The exhibition coincides with the 300th anniversary of the coronation of George I. Although, as a German national, Handel was not appointed Master of the King’s Musick, he was favoured by George I and his family, while the appointed master, John Eccles, was left to compose music for smaller, less significant occasions.

Artefacts include the 1727 order of service for the coronation of George II, annotated by the Archbishop of Canterbury, autograph manuscripts including Zadok the Priest, the Ode for the Birthday of Queen Anne, and Lessons for Princess Louisa, which Handel composed to teach the Royal princesses to play the harpsichord.

A cutting from the Norwich Mercury in 1727 tells of how ‘Mr Hendel, the famous Composer of the Oper, is appointed to compose the Anthem of the Coronation’.

Drawn from the museum’s own collection and with loans from major institutions including the British Library, Lambeth Palace and the National Portrait Gallery, the exhibition also displays several musical instruments of the time with audio demonstrations of each instrument.

A manuscript copy of Zadok the Priest Photo: Gerald Coke Handel Collection, The Foundling Museum

A manuscript copy of Zadok the Priest
Photo: Gerald Coke Handel Collection, The Foundling Museum

Handel was a governor of the Foundling Hospital, which works today as the children’s charity Coram and was founded in 1739 to look after the abandoned children of London. Handel was an important benefactor for the hospital, by conducting annual fundraising concerts of the Messiah, donating the organ to its chapel, and composing for the institution. Handel and his fellow governor William Hogarth, the painter, created London’s first public art gallery and demonstrated new ways in which arts could support philanthropy.

The museum’s permanent exhibition includes Handel’s will, with its four codicils including a bequest to the Foundling Hospital of a full set of Messiah to allow fundraising concerts to continue after his death ‒ this set can also be seen, alongside the will. The museum also includes an extensive public listening archive of Handel’s works.

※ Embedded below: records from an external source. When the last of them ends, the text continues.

-- ==== Sys2Proof/Machine/Registry.lean ====
section
/-! DEFINITION. The chip registry (44_chip_registry.md). -/

namespace Sys2Proof.Machine

/-- `resolve(jedecId)`: a zero identifier first, then the table, then the fallback (R295, R296). -/
def resolveId (p : Params) (id : Word24) : Resolution :=
  if id = 0#24 then .noChip
  else
    match findChip id p.knownChips with
    | some g => .known g
    | none => if p.allowGenericFallback then .genericFallback (genericGeometry id) else .unknown

/-- `resolve` as a call: pure (R297, log 22). -/
def execResolve (id : Word24) (s : State) : Host.Outcome State Fault Refusal := .next (s.ret (.resolution (resolveId s.cfg id)))

end Sys2Proof.Machine
end

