-- ==== Sys2Proof/Machine/GenB.lean ====
section
/-! DEFINITION. The GenB register accesses (40_registers.md R160 to R170). -/

namespace Sys2Proof.Machine

/-- GenB GCR read, the one access admitted during a soft reset (R160). -/
def execGenBGcrRead (s : State) : Host.Outcome State Fault Refusal := finish do
  rowAccess .genB true s
  pure (s.ret (.word (readGcr s)))

/-- GenB GCR write: a soft reset, or ENABLE, MASTER and the other bits (R161). -/
def execGenBGcrWrite (v : Word) (s : State) : Host.Outcome State Fault Refusal := finish do
  rowAccess .genB false s
  let s ← writeGcr v s
  pure (s.ret .nothing)

/-- GenB TCR read (R162). -/
def execGenBTcrRead (s : State) : Host.Outcome State Fault Refusal := finish do
  rowAccess .genB false s
  pure (s.ret (.word (readTcr s)))

/-- GenB TCR write (R163). -/
def execGenBTcrWrite (v : Word) (s : State) : Host.Outcome State Fault Refusal := finish do
  rowAccess .genB false s
  let s ← writeTcr v s
  pure (s.ret .nothing)

/-- GenB FIFO_STA read (R164). -/
def execGenBFifoStaRead (s : State) : Host.Outcome State Fault Refusal := finish do
  rowAccess .genB false s
  let (v, s) := readFifoSta s
  pure (s.ret (.word v))

/-- GenB CCTL read (R165). -/
def execGenBCctlRead (s : State) : Host.Outcome State Fault Refusal := finish do
  rowAccess .genB false s
  pure (s.ret (.word (s.regs.cctl)))

/-- GenB CCTL write (R165). -/
def execGenBCctlWrite (v : Word) (s : State) : Host.Outcome State Fault Refusal := finish do
  rowAccess .genB false s
  let s ← writeCctl v s
  pure (s.ret .nothing)

/-- GenB MBC read (R166). -/
def execGenBMbcRead (s : State) : Host.Outcome State Fault Refusal := finish do
  rowAccess .genB false s
  pure (s.ret (.word (counterWord s.regs.burstCnt)))

/-- GenB MBC write (R166). -/
def execGenBMbcWrite (v : Word) (s : State) : Host.Outcome State Fault Refusal := finish do
  rowAccess .genB false s
  let s ← writeBurstCnt v s
  pure (s.ret .nothing)

/-- GenB MTC read (R167). -/
def execGenBMtcRead (s : State) : Host.Outcome State Fault Refusal := finish do
  rowAccess .genB false s
  pure (s.ret (.word (counterWord s.regs.xferCnt)))

/-- GenB MTC write (R167). -/
def execGenBMtcWrite (v : Word) (s : State) : Host.Outcome State Fault Refusal := finish do
  rowAccess .genB false s
  let s ← writeXferCnt v s
  pure (s.ret .nothing)

/-- GenB BCC read (R168). -/
def execGenBBccRead (s : State) : Host.Outcome State Fault Refusal := finish do
  rowAccess .genB false s
  pure (s.ret (.word (counterWord s.regs.bcc)))

/-- GenB BCC write (R168). -/
def execGenBBccWrite (v : Word) (s : State) : Host.Outcome State Fault Refusal := finish do
  rowAccess .genB false s
  let s ← writeBcc v s
  pure (s.ret .nothing)

/-- GenB TXD write (R169). -/
def execGenBTxdWrite (v : Byte) (s : State) : Host.Outcome State Fault Refusal := finish do
  rowAccess .genB false s
  let s ← pushTx v s
  pure (s.ret .nothing)

/-- GenB RXD read (R170). -/
def execGenBRxdRead (s : State) : Host.Outcome State Fault Refusal := finish do
  rowAccess .genB false s
  let (b, s) ← popRx s
  pure (s.ret (.byte b))

end Sys2Proof.Machine
end

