/-- What the flash answers to a payload byte: the NOR bytes from the address on, wrapping at 2^24; the
identifier bytes; the cache bytes of a device that is not busy and has a page cached; the status byte, whose
bit 0 is `nandBusy` (43_flash_commands.md R271 to R274; the kind's own commands only, log 14). -/
def Obligations.FlashAnswers : Prop :=
  ∀ (f : FlashDevice) (page : Nat) (k : StorageKind) (pay : List Byte) (d : Byte),
    (∀ a2 a1 a0 : Byte, flashRespond .nor page f (0x03#8 :: a2 :: a1 :: a0 :: pay) d =
      readByte f.norMem ((a2.toNat * 2 ^ 16 + a1.toNat * 2 ^ 8 + a0.toNat + pay.length) % 2 ^ 24)) ∧
    (∀ h : pay.length < f.idBytes.length, flashRespond k page f (0x9F#8 :: 0x00#8 :: pay) d = f.idBytes[pay.length]) ∧
    (∀ c1 c0 x : Byte, f.nandBusy = false → f.nandCachedRow.isSome = true →
      c1.toNat * 2 ^ 8 + c0.toNat + pay.length < page →
      flashRespond .nand page f (0x0B#8 :: c1 :: c0 :: x :: pay) d =
        readByte f.nandCache (c1.toNat * 2 ^ 8 + c0.toNat + pay.length)) ∧
    (flashRespond .nand page f [0x0F#8, 0xC0#8] d).getLsbD 0 = f.nandBusy

/-! ### The Transport -/

/-- `init` completes from a gated clock with no live handle, on GenB under HW_PROGRESS, in a ready controller
with CCTL = CLK_DIV (the spec's own inference, 70_reset_and_hazards.md R402). -/
def Obligations.InitCompletes : Prop :=
  ∀ s : State, stateOk s = true → s.seq.handle = false → s.plat.clkOn = false → (s.cfg.variant = .genB → s.env.hwProgress = true) →
    ∃ t, exec .init s = .next t ∧ Ready t ∧ t.regs.cctl = s.cfg.clkDiv ∧ t.plat = { clkOn := true, pinFn := .spi0 } ∧
      t.seq = { s.seq with handle := true } ∧ t.cfg = s.cfg ∧ t.hostMem = s.hostMem ∧ t.program = s.program ∧
      FlashMay s.flash t.flash ∧ t.trace = s.trace ++ [.initDone] ∧ t.result = .nothing ∧
      t.env.sched <:+ s.env.sched ∧ t.env.hwProgress = s.env.hwProgress ∧ t.env.flashProgress = s.env.flashProgress

/-- `init` creates the handle and `deinit` destroys it; `init` with a live handle is refused, and so is `deinit`
and every protocol operation without one; the last where the machine's invariant holds, which a delay before the
handle check (`waitReady`, 45_chunked_reader.md R344) needs (41_transport.md R200; the invariant is `InvariantKept`'s). -/
def Obligations.HandleDiscipline : Prop :=
  ∀ s : State,
    (∀ t, exec .init s = .next t → s.seq.handle = false ∧ t.seq.handle = true) ∧
    (∀ t, exec .deinit s = .next t → s.seq.handle = true ∧ t.seq.handle = false) ∧
    (s.seq.handle = true → exec .init s = .refused .handleAlreadyLive) ∧
    (stateOk s = true → s.seq.handle = false → ∀ i : Instr,
      (i = .deinit ∨ (∃ op a d n, i = .exchange op a d n) ∨ i = .readId ∨ (∃ a n, i = .norReadData a n) ∨
        (∃ r, i = .pageReadToCache r) ∨ i = .readStatus ∨ (∃ c n, i = .readFromCache c n) ∨
        (∃ a n d, i = .norRead a n d) ∨ (∃ a n d, i = .nandRead a n d) ∨ (∃ a n d, i = .read a n d) ∨
        (∃ a n d, i = .fitRead a n d) ∨ (∃ r, i = .loadPage r) ∨ i = .waitReady) →
      exec i s = .refused .noHandle)

/-- `deinit` of an idle controller clears ENABLE and MASTER, gates the clock, makes the pins inert and ends the
handle; but for the device and the turns to come nothing else changes, and every register access is then refused;
`deinit` during a burst is refused, by the GenA CTL write or the GenB GCR write, where no Engine turn comes before that
write (41_transport.md R202, R209; that the gated register block keeps its other values, where no access can read them,
is the model's choice, log 28; the turns between its steps are log 1's). -/
def Obligations.DeinitQuiesces : Prop :=
  ∀ s : State, s.seq.handle = true → s.plat.clkOn = true → s.eng.srstBusy = false →
    (s.eng.busy = false → s.cfg.pinFunctionInert ≠ s.cfg.pinFunctionSpi0 →
      ∃ (q : RegBlock) (f : FlashDevice) (l : List (List Turn)),
        q = { s.regs with enable := false, master := false, ctlOther := q.ctlOther, gcrOther := q.gcrOther } ∧
        q.ctlOther &&& ~~~ctlNamed = s.regs.ctlOther &&& ~~~ctlNamed ∧ q.gcrOther &&& ~~~gcrNamed = s.regs.gcrOther &&& ~~~gcrNamed ∧
        FlashMay s.flash f ∧ l <:+ s.env.sched ∧ (s.env.sched = [] → f = s.flash) ∧
        ∀ t : State, t = { s with regs := q, plat := { clkOn := false, pinFn := .inert }, seq := { s.seq with handle := false },
                                  trace := s.trace ++ [.deinitDone], result := .nothing, flash := f, env := { s.env with sched := l } } →
          exec .deinit s = .next t ∧ ∀ (i : Instr) (v : Variant), rowVariant i = some v → exec i t = .refused .accessWhileGated) ∧
    (s.eng.busy = true → (∀ ts ∈ s.env.sched.take 2, Turn.engine ∉ ts) →
      exec .deinit s = .refused (match s.cfg.variant with | .genA => .ctlActionDuringBurst | .genB => .gcrWriteDuringBurst))

/-- `enableClock` is refused while the clock is on; otherwise it opens the gate, leaves the engine idle, the
FIFOs empty, CCTL = CLK_DIV and the other registers at free values, and but for the device and the turns to come
changes nothing else (41_transport.md R203; how many free values are drawn is the model's own count, log 8; the turns
before the divider's write are log 1's). -/
def Obligations.EnableClock : Prop :=
  ∀ s : State,
    (s.plat.clkOn = true → exec .enableClock s = .refused .clockAlreadyOn) ∧
    (s.plat.clkOn = false →
      ∃ (e m : Bool) (o g t : Word) (b x c : Word24) (f : FlashDevice) (l : List (List Turn)),
        FlashMay s.flash f ∧ l <:+ s.env.sched ∧ (s.env.sched = [] → f = s.flash) ∧
        exec .enableClock s = .next { s with
          regs := { enable := e, master := m, ctlOther := o, gcrOther := g, tcrOther := t, cctl := s.cfg.clkDiv,
                    burstCnt := b, xferCnt := x, bcc := c, txFifo := [], rxFifo := [] },
          eng := { busy := false, bRemain := 0, tRemain := 0, cs := false, frame := [], srstBusy := false },
          plat := { s.plat with clkOn := true }, result := .nothing, draws := s.draws + 9, flash := f,
          env := { s.env with sched := l } })

/-- `disableClock` is refused during a burst or a soft reset; otherwise it closes the gate and changes nothing
else, and every register access is then refused (41_transport.md R204; that the register values, which the rule calls
lost, stay where no access can read them is the model's choice, log 28). -/
def Obligations.DisableClock : Prop :=
  ∀ s : State,
    (s.eng.busy = true ∨ s.eng.srstBusy = true → exec .disableClock s = .refused .gateDuringActivity) ∧
    (s.eng.busy = false → s.eng.srstBusy = false →
      exec .disableClock s = .next { s with plat := { s.plat with clkOn := false }, result := .nothing } ∧
      ∀ (i : Instr) (v : Variant), rowVariant i = some v →
        exec i { s with plat := { s.plat with clkOn := false }, result := .nothing } = .refused .accessWhileGated)

/-- `configurePins` sets the pin function for the two codes, SPI0's first, and refuses any other code
(41_transport.md R205). -/
def Obligations.ConfigurePins : Prop :=
  ∀ (s : State) (f : Nat),
    (f = s.cfg.pinFunctionSpi0 →
      exec (.configurePins f) s = .next { s with plat := { s.plat with pinFn := .spi0 }, result := .nothing }) ∧
    (f ≠ s.cfg.pinFunctionSpi0 → f = s.cfg.pinFunctionInert →
      exec (.configurePins f) s = .next { s with plat := { s.plat with pinFn := .inert }, result := .nothing }) ∧
    (f ≠ s.cfg.pinFunctionSpi0 → f ≠ s.cfg.pinFunctionInert → exec (.configurePins f) s = .refused .badPinFunction)

/-- `baseAddress` returns SPI0_BASE and `isGenB` whether the variant is GenB; neither changes anything else
(41_transport.md R206, R207; that the base is a word of 32 bits is the model's choice, log 31). -/
def Obligations.PureTransport : Prop :=
  ∀ s : State, exec .baseAddress s = .next { s with result := .word s.cfg.spi0Base } ∧
    exec .isGenB s = .next { s with result := .bool (decide (s.cfg.variant = .genB)) }
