-- ==== Sys2Proof/Laws/Flags.lean ====
section
/-! SUPPORT. The bits of the register words: each field of a word as it reads, and each count of FIFO_STA. -/

namespace Sys2Proof.Machine

theorem getLsbD_bitWord (n i : Nat) (b : Bool) (hi : i < 32) : (bitWord n b).getLsbD i = (b && decide (i = n)) := by
  cases b
  · simp [bitWord]
  · simp only [bitWord, if_true, BitVec.getLsbD_shiftLeft, hi, decide_true, Bool.true_and]
    by_cases h : i < n
    · simp [h]; omega
    · by_cases e : i = n
      · subst e; simp
      · have : 1 ≤ i - n := by omega
        simp [h, e, BitVec.getLsbD_one]; omega

theorem getLsbD_mask (n i : Nat) (hi : i < 32) : (mask n).getLsbD i = decide (i = n) := by
  simp only [mask, getLsbD_bitWord n i true hi, Bool.true_and]

theorem getLsbD_ctlNamed (i : Nat) (hi : i < 32) :
    ctlNamed.getLsbD i = (decide (i = 0) || decide (i = 1) || decide (i = 8) || decide (i = 9) || decide (i = 10)) := by
  simp only [ctlNamed, BitVec.getLsbD_or, getLsbD_mask _ i hi, bitEnable, bitMaster, bitTfRst, bitRfRst, bitXchA]

theorem getLsbD_gcrNamed (i : Nat) (hi : i < 32) :
    gcrNamed.getLsbD i = (decide (i = 0) || decide (i = 1) || decide (i = 31)) := by
  simp only [gcrNamed, BitVec.getLsbD_or, getLsbD_mask _ i hi, bitEnable, bitMaster, bitSrst]

theorem getLsbD_tcrNamed (i : Nat) (hi : i < 32) : tcrNamed.getLsbD i = decide (i = 31) := by
  simp only [tcrNamed, getLsbD_mask _ i hi, bitXchB]

/-- Every bit of GenA CTL as it reads. -/
theorem getLsbD_ctlWord (o : Word) (e m b : Bool) (i : Nat) (hi : i < 32) :
    (ctlWord o e m b).getLsbD i =
      if i = 0 then e else if i = 1 then m else if i = 8 ∨ i = 9 then false else if i = 10 then b else o.getLsbD i := by
  simp only [ctlWord, BitVec.getLsbD_or, BitVec.getLsbD_and, BitVec.getLsbD_not, getLsbD_ctlNamed i hi,
    getLsbD_bitWord _ i _ hi, bitEnable, bitMaster, bitXchA, hi]
  rcases eq_or_ne i 0 with rfl | h0
  · simp
  rcases eq_or_ne i 1 with rfl | h1
  · simp
  rcases eq_or_ne i 8 with rfl | h8
  · simp
  rcases eq_or_ne i 9 with rfl | h9
  · simp
  rcases eq_or_ne i 10 with rfl | h10
  · simp
  simp [h0, h1, h8, h9, h10]

/-- Every bit of GenB GCR as it reads. -/
theorem getLsbD_gcrWord (o : Word) (e m b : Bool) (i : Nat) (hi : i < 32) :
    (gcrWord o e m b).getLsbD i = if i = 0 then e else if i = 1 then m else if i = 31 then b else o.getLsbD i := by
  simp only [gcrWord, BitVec.getLsbD_or, BitVec.getLsbD_and, BitVec.getLsbD_not, getLsbD_gcrNamed i hi,
    getLsbD_bitWord _ i _ hi, bitEnable, bitMaster, bitSrst, hi]
  rcases eq_or_ne i 0 with rfl | h0
  · simp
  rcases eq_or_ne i 1 with rfl | h1
  · simp
  rcases eq_or_ne i 31 with rfl | h31
  · simp
  simp [h0, h1, h31]

/-- Every bit of GenB TCR as it reads. -/
theorem getLsbD_tcrWord (o : Word) (b : Bool) (i : Nat) (hi : i < 32) :
    (tcrWord o b).getLsbD i = if i = 31 then b else o.getLsbD i := by
  simp only [tcrWord, BitVec.getLsbD_or, BitVec.getLsbD_and, BitVec.getLsbD_not, getLsbD_tcrNamed i hi,
    getLsbD_bitWord _ i _ hi, bitXchB, hi]
  rcases eq_or_ne i 31 with rfl | h31
  · simp
  simp [h31]

theorem getLsbD_or_mask (w : Word) (n i : Nat) (hi : i < 32) : (w ||| mask n).getLsbD i = (w.getLsbD i || decide (i = n)) := by
  simp only [BitVec.getLsbD_or, getLsbD_mask n i hi]

/-- Clearing the named bits of a word keeps its other bits and only them. -/
theorem and_not_ctlNamed_of_bits {v o : Word}
    (h : ∀ i, i < 32 → i ≠ 0 → i ≠ 1 → i ≠ 8 → i ≠ 9 → i ≠ 10 → v.getLsbD i = o.getLsbD i) :
    v &&& ~~~ctlNamed = o &&& ~~~ctlNamed := by
  apply BitVec.eq_of_getLsbD_eq
  intro i hi
  simp only [BitVec.getLsbD_and, BitVec.getLsbD_not, getLsbD_ctlNamed i hi, hi]
  by_cases hn : i = 0 ∨ i = 1 ∨ i = 8 ∨ i = 9 ∨ i = 10
  · rcases hn with rfl | rfl | rfl | rfl | rfl <;> simp
  · rw [h i hi (by tauto) (by tauto) (by tauto) (by tauto) (by tauto)]

theorem and_not_gcrNamed_of_bits {v o : Word}
    (h : ∀ i, i < 32 → i ≠ 0 → i ≠ 1 → i ≠ 31 → v.getLsbD i = o.getLsbD i) :
    v &&& ~~~gcrNamed = o &&& ~~~gcrNamed := by
  apply BitVec.eq_of_getLsbD_eq
  intro i hi
  simp only [BitVec.getLsbD_and, BitVec.getLsbD_not, getLsbD_gcrNamed i hi, hi]
  by_cases hn : i = 0 ∨ i = 1 ∨ i = 31
  · rcases hn with rfl | rfl | rfl <;> simp
  · rw [h i hi (by tauto) (by tauto) (by tauto)]

theorem and_not_tcrNamed_of_bits {v o : Word}
    (h : ∀ i, i < 32 → i ≠ 31 → v.getLsbD i = o.getLsbD i) : v &&& ~~~tcrNamed = o &&& ~~~tcrNamed := by
  apply BitVec.eq_of_getLsbD_eq
  intro i hi
  simp only [BitVec.getLsbD_and, BitVec.getLsbD_not, getLsbD_tcrNamed i hi, hi]
  by_cases hn : i = 31
  · subst hn; simp
  · rw [h i hi hn]

/-! ### FIFO_STA -/

theorem getLsbD_countMask (v : Variant) (i : Nat) (hi : i < 32) :
    (countMask v).getLsbD i = decide (i < (match v with | .genA => 7 | .genB => 8)) := by
  cases v <;> interval_cases i <;> decide

/-- RX_CNT of FIFO_STA is the RX FIFO's length (40_registers.md R157, R164). -/
theorem rxCnt_fifoStaWord (v : Variant) (d : Word) (rx tx : Nat) (h : rx ≤ fifoDepth) :
    (rxCnt v (fifoStaWord v d rx tx)).toNat = rx := by
  have key : rxCnt v (fifoStaWord v d rx tx) = BitVec.ofNat 32 rx &&& countMask v := by
    apply BitVec.eq_of_getLsbD_eq
    intro i hi
    simp only [rxCnt, fifoStaWord, BitVec.getLsbD_and, BitVec.getLsbD_or, BitVec.getLsbD_not,
      BitVec.getLsbD_shiftLeft, hi]
    cases hm : (countMask v).getLsbD i with
    | false => simp
    | true =>
      have hlt : i < 16 := by
        rw [getLsbD_countMask v i hi] at hm
        cases v <;> simp at hm <;> omega
      simp [hlt]
  rw [key]
  have h64 : rx ≤ 64 := h
  cases v
  · have : (BitVec.ofNat 32 rx &&& countMask .genA).toNat = rx % 2 ^ 32 % 2 ^ 7 := by
      rw [BitVec.toNat_and, BitVec.toNat_ofNat]
      exact Nat.and_two_pow_sub_one_eq_mod _ 7
    omega
  · have : (BitVec.ofNat 32 rx &&& countMask .genB).toNat = rx % 2 ^ 32 % 2 ^ 8 := by
      rw [BitVec.toNat_and, BitVec.toNat_ofNat]
      exact Nat.and_two_pow_sub_one_eq_mod _ 8
    omega

/-- TX_CNT of FIFO_STA is the TX FIFO's length (40_registers.md R157, R164). -/
theorem txCnt_fifoStaWord (v : Variant) (d : Word) (rx tx : Nat) (h : tx ≤ fifoDepth) :
    (txCnt v (fifoStaWord v d rx tx)).toNat = tx := by
  have key : txCnt v (fifoStaWord v d rx tx) = BitVec.ofNat 32 tx &&& countMask v := by
    apply BitVec.eq_of_getLsbD_eq
    intro i hi
    simp only [txCnt, fifoStaWord, BitVec.getLsbD_and, BitVec.getLsbD_or, BitVec.getLsbD_not,
      BitVec.getLsbD_shiftLeft, BitVec.getLsbD_ushiftRight]
    cases hm : (countMask v).getLsbD i with
    | false => simp
    | true =>
      have hlt : i < 8 := by
        rw [getLsbD_countMask v i hi] at hm
        cases v <;> simp at hm <;> omega
      have hm2 : (countMask v).getLsbD (16 + i) = false := by
        rw [getLsbD_countMask v _ (by omega)]
        cases v <;> simp <;> omega
      have h16 : ¬ (16 + i < 16) := by omega
      have h32 : 16 + i < 32 := by omega
      simp only [hm2, hm, h16, h32, decide_true, decide_false, Nat.add_sub_cancel_left, Bool.not_false, Bool.true_and,
        Bool.and_true, Bool.and_false, Bool.or_false, Bool.false_or, Bool.or_true, Bool.not_true]
  rw [key]
  have h64 : tx ≤ 64 := h
  cases v
  · have : (BitVec.ofNat 32 tx &&& countMask .genA).toNat = tx % 2 ^ 32 % 2 ^ 7 := by
      rw [BitVec.toNat_and, BitVec.toNat_ofNat]
      exact Nat.and_two_pow_sub_one_eq_mod _ 7
    omega
  · have : (BitVec.ofNat 32 tx &&& countMask .genB).toNat = tx % 2 ^ 32 % 2 ^ 8 := by
      rw [BitVec.toNat_and, BitVec.toNat_ofNat]
      exact Nat.and_two_pow_sub_one_eq_mod _ 8
    omega

/-- The status byte shows the busy bit and nothing else of the device. -/
@[simp] theorem oip_statusByte (d : Byte) (b : Bool) : oip (statusByte d b) = b := by
  cases b <;> simp [oip, statusByte]

end Sys2Proof.Machine
end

The Foundling Museum’s director Caro Howell said: ‘By exploring Handel’s royal relationships here, in the context of a home for the most vulnerable children, we’re revealing two sides of a remarkable artist. The musician who personally tutored the royal princesses also oversaw the music at the Foundling Hospital’s chapel, where illegitimate and abandoned children were christened. The composer who directed the music at lavish and unique royal events, including the royal fireworks, exploited the same appetite for scale by conducting fundraising concerts at the hospital.’

Later this year, a one-hour BBC Two documentary will recreate the Foundling Hospital premiere of Messiah presented by Amanda Vickery and Tom Service.